= John Cryan (neurobiologist) =

Irish neurobiologist

John F. Cryan is an Irish stress neurobiologist who has made key discoveries on how the gut microbiome influences the brain. He is a nephew of the American politician John F. Cryan.

==Career==
A native of Baslick, Castlerea, Co. Roscommon, Ireland, John Cryan received a B.Sc. (Hons) in biochemistry and PhD in pharmacology from the University of Galway, Ireland. A visiting fellowship at the Department of Psychiatry, University of Melbourne, Australia, was followed by postdoctoral fellowships at the University of Pennsylvania, Philadelphia, USA, and The Scripps Research Institute, La Jolla, California.

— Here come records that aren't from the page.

/-- R72 to R74, R133 to R135, R148, R151, R194, R325, R328, R329, R331 to R333. That SECDED detects more than two flips and never miscorrects them is
the model's choice (log 51); so is which participants of a barrier are late, `laggards`, as barrier and hart (log 42). -/
def Obligations.UnitsActOnTheirOwn : Prop :=
  (∀ (s : State) (h : Nat),
    let x := s.hart h
    (x.mchecks = [] → exec (.machineCheck h) s = .next s) ∧
    (x.mchecks ≠ [] → x.run = .parked → exec (.machineCheck h) s = .next (s.push (.machineCheck h))) ∧
    (∀ a rest, x.mchecks = a :: rest → x.run = .running → x.busy = none → x.fence = none → x.cancelled = false →
      (s.cluster (clusterOf h)).dbg.halted = false → x.wait = .none → ∃ t : State, exec (.machineCheck h) s = .next t ∧
      (t.hart h).run = .parked ∧ (t.hart h).cause = causeWord false 0 .machineCheck ∧ (t.hart h).faddr = word a ∧
      (t.hart h).trappc = x.pc ∧ (t.hart h).mchecks = rest ∧ (t.hart h).parkSeq = x.parkSeq + 1 ∧ (t.hart h).g = x.g ∧
      (t.hart h).v = x.v ∧ (t.hart h).m = x.m)) ∧
  (∀ (s : State) (h index w : Nat) (flips : BitVec 40), index ≠ 0 → index < 32 → w < 2 → flips ≠ 0 → (s.hart h).errs = [] → ∃ t : State,
    exec (.softError (.regWord h 0 index w flips)) s = .next t ∧
    (t.hart h).g.toList.getD index 0 = (s.hart h).g.toList.getD index 0 ^^^
      (if bit (s.hart h).regmask index then zext (flips.setWidth 32) <<< (32 * w) else 0) ∧
    (∀ j, j ≠ index → (t.hart h).g.toList.getD j 0 = (s.hart h).g.toList.getD j 0) ∧
    (t.hart h).errs = [⟨0, index, w, flips, false⟩] ∧ (t.hart h).v = (s.hart h).v ∧ t.cores = s.cores ∧ t.mem = s.mem) ∧
  (∀ (s : State) (c n g : Nat), exec (.softError (.nearGranule c n g true)) s = .next s ∧ exec (.softError (.homeGranule c n g true)) s = .next s) ∧
  (∀ (s : State) (k n : Nat), n < 32768 → ∃ t : State, exec (.softError (.boltBlock k n false)) s = .next t ∧
    ((t.cluster k).bolt.block n).poison = true ∧ ∀ o, (t.cluster k).bolt.byteAt o = (s.cluster k).bolt.byteAt o) ∧
  (∀ (s : State) (c : Nat),
    let pos := (s.core c).scrubPos
    let h := 4 * c + pos / 592
    ((s.hart h).errs = [] → exec (.scrubWord c) s = .next (s.modCore c (fun x => { x with scrubPos := (pos + 1) % 2368 }))) ∧
    (∀ e, (s.hart h).errs = [e] → e.poisoned = false → (e.parityBits % 2 = 1 ∨ e.secdedBits ≠ 0) → scrubPlace (pos % 592) = (e.file, e.index, e.word) →
      (s.hart h).twinned e.file e.index = false → ∃ t : State, exec (.scrubWord c) s = .next t ∧ (t.core c).scrubPos = (pos + 1) % 2368 ∧
      (e.secdedBits ≤ 1 → t.hart h =
        { (if (s.hart h).holdsWord e.file e.index then (s.hart h).flip e.file e.index e.word e.data else s.hart h) with errs := [] } ∧
        (t.core c).regerr = regerrAdd (s.core c).regerr 1 false) ∧
      (1 < e.secdedBits → t.hart h = { (s.hart h) with errs := [{ e with poisoned := true }] } ∧
        (t.core c).regerr = regerrAdd (s.core c).regerr 0 true))) ∧
  (∀ (s : State) (c : Nat), ((s.core c).mma = none → exec (.mmaComplete c) s = .next s) ∧
    (∀ j, (s.core c).mma = some j → ∃ t : State, exec (.mmaComplete c) s = .next t ∧ (t.core c).mma = none ∧
      ((s.core c).claim = some j.hid → (t.core c).acc.toList.getD j.acc.toNat 0 = j.result ∧
        (t.hart j.hid).fflags = (s.hart j.hid).fflags ||| zext j.flags ∧
        ∀ m : Nat, m < 4 → m ≠ j.acc.toNat → (t.core c).acc.toList.getD m 0 = (s.core c).acc.toList.getD m 0) ∧
      ((s.core c).claim ≠ some j.hid → (t.core c).acc = (s.core c).acc ∧ t.harts = s.harts))) ∧
  (∀ (s : State) (c : Nat) (l : Bool),
    (s.handoffReady c l = true → ∃ t : State, exec (.seamHandoffBegin c l) s = .next t ∧ ((t.core c).latch l).pass = false ∧
      ((t.core c).latch l).out = true ∧ ((t.core (seamNext c)).latch l).landing = some ((s.core c).latch l).data ∧
      Event.seamArrivalLanded (seamNext c) l ∈ t.agenda) ∧
    (s.handoffReady c l = false → ((s.core c).latch l).pass = true → exec (.seamHandoffBegin c l) s = .next (s.push (.seamHandoffBegin c l))) ∧
    (((s.core c).latch l).pass = false → exec (.seamHandoffBegin c l) s = .next s)) ∧
  (∀ (s : State) (c : Nat) (l : Bool),
    (((s.core c).latch l).landing = none → exec (.seamArrivalLanded c l) s = .next s) ∧
    (∀ d, ((s.core c).latch l).landing = some d → (s.core c).claim.isSome = true → ∃ t : State,
      exec (.seamArrivalLanded c l) s = .next t ∧ ((t.core c).latch l).st = .full ∧ ((t.core c).latch l).data = d ∧
      ((t.core c).latch l).landing = none ∧ ((t.core (seamPrev c)).latch l).out = false)) ∧
  (∀ (s : State) (c : Nat),
    let falls := Config.idlePower < s.floor ∧ Config.livePower s.cycle < s.floor
    (¬ falls ∨ (s.core c).mma.isSome = true ∨ s.runsPinned c = true ∨ s.mappedOut (c / 16) = true ∨ s.fatal = true →
      exec (.ballastMma c) s = .next s) ∧
    (falls → (s.core c).mma = none → s.runsPinned c = false → s.mappedOut (c / 16) = false → s.fatal = false →
      exec (.ballastMma c) s =
        .next ((s.modCore c (fun x => { x with ballast := (x.ballast + 1) &&& 0xFFFFFFFFFFFF })).setReg 0x320 (s.reg 0x320 + 1)))) ∧
  (∀ s : State, ∃ t : State, exec .rampSlotBoundary s = .next t ∧ t.slot = s.slot + 1 ∧ t.floor = Config.modulePower s.slot - 250000 ∧
    (∀ d, d < 4 → (t.die d).budget ≤ 62500) ∧
    ((∀ k ∈ s.clusters, s.laggards k.1 = []) → ∀ d, d < 4 → (t.die d).budget = 62500) ∧
    (∀ k b h x, s.clusters.map (fun y => y.1) = [k] → s.laggards k = [(b, h)] → (∀ d, d < 4 → (s.die d).launches = []) → s.core (coreOf h) = x →
      x.clamped = [] → x.clockMHz < 2100 → coreOf h / 1024 < 4 →
      (t.core (coreOf h)).clockMHz = x.clockMHz + 100 ∧ (b, h) ∈ (t.core (coreOf h)).boosts ∧
      ∀ d, d < 4 → (t.die d).budget = if d = coreOf h / 1024 then 62475 else 62500)) ∧
  (∀ (s : State) (k slot : Nat) (w : GleanWalk), find slot (s.cluster k).glean = some w →
    (w.state ≠ 0 → exec (.gleanerVisit k slot) s = .next s) ∧
    (∀ i rest,
      let m := ((dw w.desc 7).toNat + i / 8) % 2 ^ 64
      let n := ((dw w.desc 1).toNat + 4 * i) % 2 ^ 64
      let u := gleanUnit k slot w.gen
      w.state = 0 → w.issuing = none → w.reissue = [] → w.todo = i :: rest → s.devHeld false m 1 = false →
      (∀ x, s.allowedExt w.domain .load m 1 = none → s.gather u [(m, 1)] = some x → exec (.gleanerVisit k slot) s = .next (x.push (.gleanerVisit k slot))) ∧
      (s.gather u [(m, 1)] = none → s.gleanRead u w m 1 = none → ∃ t : State, exec (.gleanerVisit k slot) s = .next t ∧
        (find slot (t.cluster k).glean).any (fun y => y.state == 2 && y.reason == 4) = true) ∧
      (∀ b, s.gather u [(m, 1)] = none → s.gleanRead u w m 1 = some b → b / 2 ^ (i % 8) % 2 = 1 →
        1 < (s.core w.cid).count (bf (dw w.desc 0) 40 6) → ∃ t : State, exec (.gleanerVisit k slot) s = .next t ∧
        (find slot (t.cluster k).glean).any (fun y => y.retired == w.retired + 1 && y.todo == rest && !y.deferred.contains i) = true ∧
        (t.core w.cid).count (bf (dw w.desc 0) 40 6) = (s.core w.cid).count (bf (dw w.desc 0) 40 6) - 1) ∧
      (∀ b idx, s.gather u [(m, 1)] = none → s.gleanRead u w m 1 = some b → b / 2 ^ (i % 8) % 2 = 0 → s.devHeld false n 4 = false →
        s.gather u [(n, 4)] = none → s.gleanRead u w n 4 = some idx → (gleanOperand w.desc 0 idx).2 = 0 → (gleanOperand w.desc 1 idx).2 = 0 → w.pinned = true →
        (s.gleanCore k w = none → ∃ t : State, exec (.gleanerVisit k slot) s = .next t ∧ Event.gleanerVisit k slot ∈ t.agenda ∧
          (find slot (t.cluster k).glean).any (fun y => y.issued == w.issued && y.todo == i :: rest && y.issuing.any (fun p => p.point == i)) = true ∧
          t.cores = s.cores) ∧
        (∀ c, s.gleanCore k w = some c → ∃ t : State, exec (.gleanerVisit k slot) s = .next t ∧
          (t.core (16 * k + c)).runq = (s.core (16 * k + c)).runq ++ [(s.cycle, s.pointTask k slot w i idx)] ∧
          (find slot (t.cluster k).glean).any (fun y => y.issued == w.issued + 1 && y.outstanding == w.outstanding + 1 && y.todo == rest) = true)))) ∧
  (∀ (s : State) (k slot : Nat) (w : GleanWalk), find slot (s.cluster k).glean = some w →
    (w.state ≠ 0 ∨ w.passOpen = true ∨ w.deferred = [] → exec (.gleanerPassStart k slot) s = .next s) ∧
    (w.state = 0 → w.passOpen = false → w.deferred ≠ [] → s.cycle < w.passStart + 512 →
      exec (.gleanerPassStart k slot) s = .next (s.push (.gleanerPassStart k slot))) ∧
    (w.state = 0 → w.passOpen = false → w.deferred ≠ [] → w.passStart + 512 ≤ s.cycle → ∃ t : State,
      exec (.gleanerPassStart k slot) s = .next t ∧ Event.gleanerVisit k slot ∈ t.agenda ∧
      find slot (t.cluster k).glean = some { w with pass := w.pass + 1, passStart := s.cycle, passOpen := true, todo := w.deferred }))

He spent four years as a group leader in the pharmaceutical industry at Novartis in Basel, Switzerland, prior to joining University College Cork (UCC) in 2005. He was appointed to the chair of Anatomy in 2011 and was head of the Department of Anatomy and Neuroscience in 2011, taking up the role of vice president for Research and Innovation in 2021.

==Research==
Cryan's current research is focused on understanding the interaction between the brain, gut and microbiome, and how it applies to stress, psychiatric and immune-related disorders at key time-windows across the lifespan.

The Cryan Lab has been a global leader in defining a critical role for the gut microbiome in regulating brain and behavior. Using state-of-the-art technologies, Cryan and his colleagues were among the first to show that microbiome is critical in early life in regulating key processes in the brain, such as myelination, hippocampal neurogenesis, serotonergic neurotransmission and key components of the stress response. Functionally, he has shown that such changes translate to deficits in fear learning, visceral pain and long-term potentiation. Moreover, his group’s studies have led to a clear link being made between bacterial composition of the gut and social behaviour. His lab has applied a lifespan approach with key findings of microbiome–brain interactions in adolescence, adulthood and more recently all the way to old age.

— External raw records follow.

-- ==== Sys2Proof/Laws/State.lean ====
section
/-! SUPPORT. What the named updates of the state leave: one lemma for each field of State under each update, and the tables of units read
after a unit is written. -/

set_option Elab.async false
set_option linter.unusedSimpArgs false

namespace Sys2Proof.Machine

/-! ### Tables -/

@[simp] theorem find_put_same {α : Type} (k : Nat) (v : α) (m : List (Nat × α)) : find k (put k v m) = some v := by
  induction m with
  | nil => simp [put, find]
  | cons p r ih =>
    obtain ⟨j, w⟩ := p
    by_cases h : k = j
    · simp [put, find, h]
    · by_cases h2 : k < j <;> simp [put, find, h, h2, ih]

theorem find_put_other {α : Type} {k j : Nat} (h : j ≠ k) (v : α) (m : List (Nat × α)) : find j (put k v m) = find j m := by
  induction m with
  | nil => simp [put, find, h]
  | cons p r ih =>
    obtain ⟨i, w⟩ := p
    by_cases h1 : k = i
    · subst h1; simp [put, find, h]
    · by_cases h2 : k < i
      · simp [put, find, h1, h2, h]
      · simp only [put, h1, h2, if_false, find]; split <;> simp_all

@[simp] theorem put_put {α : Type} (k : Nat) (v w : α) (m : List (Nat × α)) : put k v (put k w m) = put k v m := by
  induction m with
  | nil => simp [put]
  | cons p r ih =>
    obtain ⟨j, u⟩ := p
    by_cases h : k = j
    · simp [put, h]
    · by_cases h2 : k < j <;> simp [put, h, h2, ih]

theorem find_drop_same {α : Type} (k : Nat) (m : List (Nat × α)) : find k (drop k m) = none := by
  induction m with
  | nil => rfl
  | cons p r ih =>
    obtain ⟨j, w⟩ := p
    by_cases h : j = k
    · simpa [drop, h] using ih
    · have h' : k ≠ j := fun e => h e.symm
      simpa [drop, h, find, h'] using ih

theorem find_drop_other {α : Type} {k j : Nat} (h : j ≠ k) (m : List (Nat × α)) : find j (drop k m) = find j m := by
  induction m with
  | nil => rfl
  | cons p r ih =>
    obtain ⟨i, w⟩ := p
    by_cases h1 : i = k
    · subst h1; simpa [drop, find, h] using ih
    · have : drop k ((i, w) :: r) = (i, w) :: drop k r := by simp [drop, h1]
      rw [this, find, find, ih]
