theorem witness_HomesServeTheirRequests :
    ((asked [aStore]).serves 0 aStore [] ∧ ((asked [aStore]).home 0).dir = [] ∧ (0x100 : Nat) % 512 + 2 ≤ 512 ∧
      nextWith (exec (.homeStore 0) (asked [aStore])) (fun t => decide (heldByte (t.home 0).entries 0 0x101 = some 6)) = true) ∧
    (let s := (asked [aStore]).modHome 0 (fun h => { h with dir := [⟨0, 4, [], false⟩] })
     s.serves 0 aStore [] ∧ bit (4 : BitVec 256) 2 = true ∧
      nextWith (exec (.homeStore 0) s) (fun t => (t.cluster 2).down == [(0, .inval ⟨some 0, 0, 0x100, 0x102⟩)]) = true) ∧
    ((asked [aFill]).serves 0 aFill [] ∧ ((asked []).homeFetch 0 0 0x100 0x108 allShared).isSome = true ∧
      nextWith (exec (.homeFill 0) (asked [aFill])) (fun t => (t.cluster 0).down.length == 2) = true) ∧
    ((asked [.writeback 0 0x100 [1] 0 .priv 0 (some (0, 3))]).serves 0 (.writeback 0 0x100 [1] 0 .priv 0 (some (0, 3))) [] ∧
      ((asked []).physOf 0 0x100).isSome = true) ∧
    (asked [.writeback 0 0x100 [1] 0 .priv 0 none]).serves 0 (.writeback 0 0x100 [1] 0 .priv 0 none) [] ∧
    (asked [.clean 0 4 0x100 8]).serves 0 (.clean 0 4 0x100 8) [] ∧
    ((asked [anAdd false]).serves 0 (anAdd false) [] ∧ (((asked []).homeFetch 0 0 0x100 0x108 allShared).any (fun u =>
        heldPoison (u.home 0).entries 0 0x100 0x108 == 0)) = true ∧
      nextWith (exec (.farAtomic 0) (asked [anAdd false])) (fun t => decide (heldByte (t.home 0).entries 0 0x100 = some 7)) = true) ∧
    ((asked [anAdd true]).serves 0 (anAdd true) [] ∧ ((asked [anAdd true]).home 0).groups = []) ∧
    ((grouped 5 [anAdd true]).serves 0 (anAdd true) [] ∧ ((grouped 5 []).home 0).groups.all (fun g => g.takes (anAdd true)) = true) ∧
    (((grouped 63 []).home 0).waits = [] ∧ (grouped 63 []).cycle < 0 + 64) ∧
    (0 + 64 ≤ (grouped 64 []).cycle ∧ (((grouped 64 []).modHome 0 (fun h => { h with groups := [] })).homeFetch 0 0 0x100 0x108 allShared).any (fun u =>
        heldPoison (u.home 0).entries 0 0x100 0x108 == 0) = true ∧ ((grouped 64 []).home 0).dir = []) := by
  simp only [serves_iff_serving]
  decide +kernel

/-- Cluster 2 holds a shared copy of region 0 at its core 1 and has an invalidation of bytes 0x100 and 0x101 to make. -/
def trimmed : State := ((mapped.modCluster 2 (fun k => { k with filter := [⟨0, 2⟩], down := [(0, .inval ⟨some 0, 0, 0x100, 0x102⟩)] })).modCore 33 (fun c =>
  { c with nc := [⟨0, 0x100, 8, 0, 0, .shared, List.replicate 8 1, 0, 0, 0⟩] }))

/-- Home 0 waits for cluster 2 alone, for hart 0's store 1, and has its answer. -/
def waiting : State := mapped.modHome 0 (fun h => { h with waits := [⟨[(0, 1)], 0x100, 2, 0, [2], [], false, [], 0, none⟩], acks := [(0, 2, true)] })

/-- Hart 0's store 1 has its acknowledgement, with n pieces open; its old value goes to g20. -/
def acked (n : Nat) : State := mapped.modHart 0 (fun x =>
  { x with stores := [⟨1, 0x100, 8, n, false, some (20, 8, false), []⟩], acks := [⟨1, 77, none, 0x100, none⟩] })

Cryan and colleagues have shown in a landmark paper in 2011 that administration of a Lactobacillus to mice dampens down the stress response and modifies behaviors and brain chemistry and that the vagus nerve is key to this communication. This work has had a huge impact on both the microbiome and neuroscience field internationally and shepherded in a whole new concept of psychobiotics, targeting the microbiome for mental health benefits, a term first coined by Cryan and his colleague Ted Dinan in 2013. More recently, his team has been moving to translating these studies into humans.

==Career==
Cryan is a senior editor of Neuropharmacology and of Neurobiology of Stress. He sits on the editorial board of a further 15 journals and is co-author of the bestselling The Psychobiotic Revolution: Mood, Food, and the New Science of the Gut-Brain Connection (National Geographic Press, 2017) which has been translated into Chinese, Spanish and Polish.

He is a past-president of the European Behavioral Pharmacology Society, chair of the Scientific Program Committee of ECNP Congress, 2022-2024, member of the program committee of the FENS Forum in Paris, and member of the program committee of the ECNP Workshop on Applied Neuroscience, as well as serving on the ECNP Nutrition, Resilience, Depression and Immuno-NeuroPsychiatry Networks.

He has also been a strong advocate for increasing intersection between the arts and sciences, co-curating the art exhibition “Gut Instinct” at the Glucksman Gallery in Cork,” and co-organized an event “Playing your Heart out” at the intersection of music and neuroscience in collaboration with Richard Reed Parry of the rock band Arcade Fire.